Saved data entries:
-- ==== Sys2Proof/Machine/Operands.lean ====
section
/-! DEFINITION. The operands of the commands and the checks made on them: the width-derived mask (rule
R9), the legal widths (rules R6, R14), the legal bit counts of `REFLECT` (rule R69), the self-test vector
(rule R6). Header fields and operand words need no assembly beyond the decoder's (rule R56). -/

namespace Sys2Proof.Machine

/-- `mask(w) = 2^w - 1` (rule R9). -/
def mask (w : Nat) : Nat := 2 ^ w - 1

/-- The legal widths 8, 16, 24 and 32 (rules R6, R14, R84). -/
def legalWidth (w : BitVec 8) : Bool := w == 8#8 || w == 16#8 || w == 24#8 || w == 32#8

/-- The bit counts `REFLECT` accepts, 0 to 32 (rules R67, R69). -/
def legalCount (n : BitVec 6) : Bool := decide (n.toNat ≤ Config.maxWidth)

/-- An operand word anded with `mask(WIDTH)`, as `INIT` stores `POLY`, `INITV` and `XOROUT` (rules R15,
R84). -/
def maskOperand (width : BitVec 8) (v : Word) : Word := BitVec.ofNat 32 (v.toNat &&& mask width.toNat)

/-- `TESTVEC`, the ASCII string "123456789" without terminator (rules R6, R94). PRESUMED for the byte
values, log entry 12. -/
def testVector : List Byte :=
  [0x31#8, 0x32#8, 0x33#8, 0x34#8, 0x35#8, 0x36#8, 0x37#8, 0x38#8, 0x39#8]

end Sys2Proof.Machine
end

_ABOUT THIS EXERCISE_:
Find "width-derived mask (rule" in the entries above and copy that whole line exactly, then each line after it through the line that contains "def legalCount (n".

_RESPONSE TO THIS EXERCISE_:
/-! DEFINITION. The operands of the commands and the checks made on them: the width-derived mask (rule
R9), the legal widths (rules R6, R14), the legal bit counts of `REFLECT` (rule R69), the self-test vector
(rule R6). Header fields and operand words need no assembly beyond the decoder's (rule R56). -/

namespace Sys2Proof.Machine

/-- `mask(w) = 2^w - 1` (rule R9). -/
def mask (w : Nat) : Nat := 2 ^ w - 1

/-- The legal widths 8, 16, 24 and 32 (rules R6, R14, R84). -/
def legalWidth (w : BitVec 8) : Bool := w == 8#8 || w == 16#8 || w == 24#8 || w == 32#8

/-- The bit counts `REFLECT` accepts, 0 to 32 (rules R67, R69). -/
def legalCount (n : BitVec 6) : Bool := decide (n.toNat ≤ Config.maxWidth)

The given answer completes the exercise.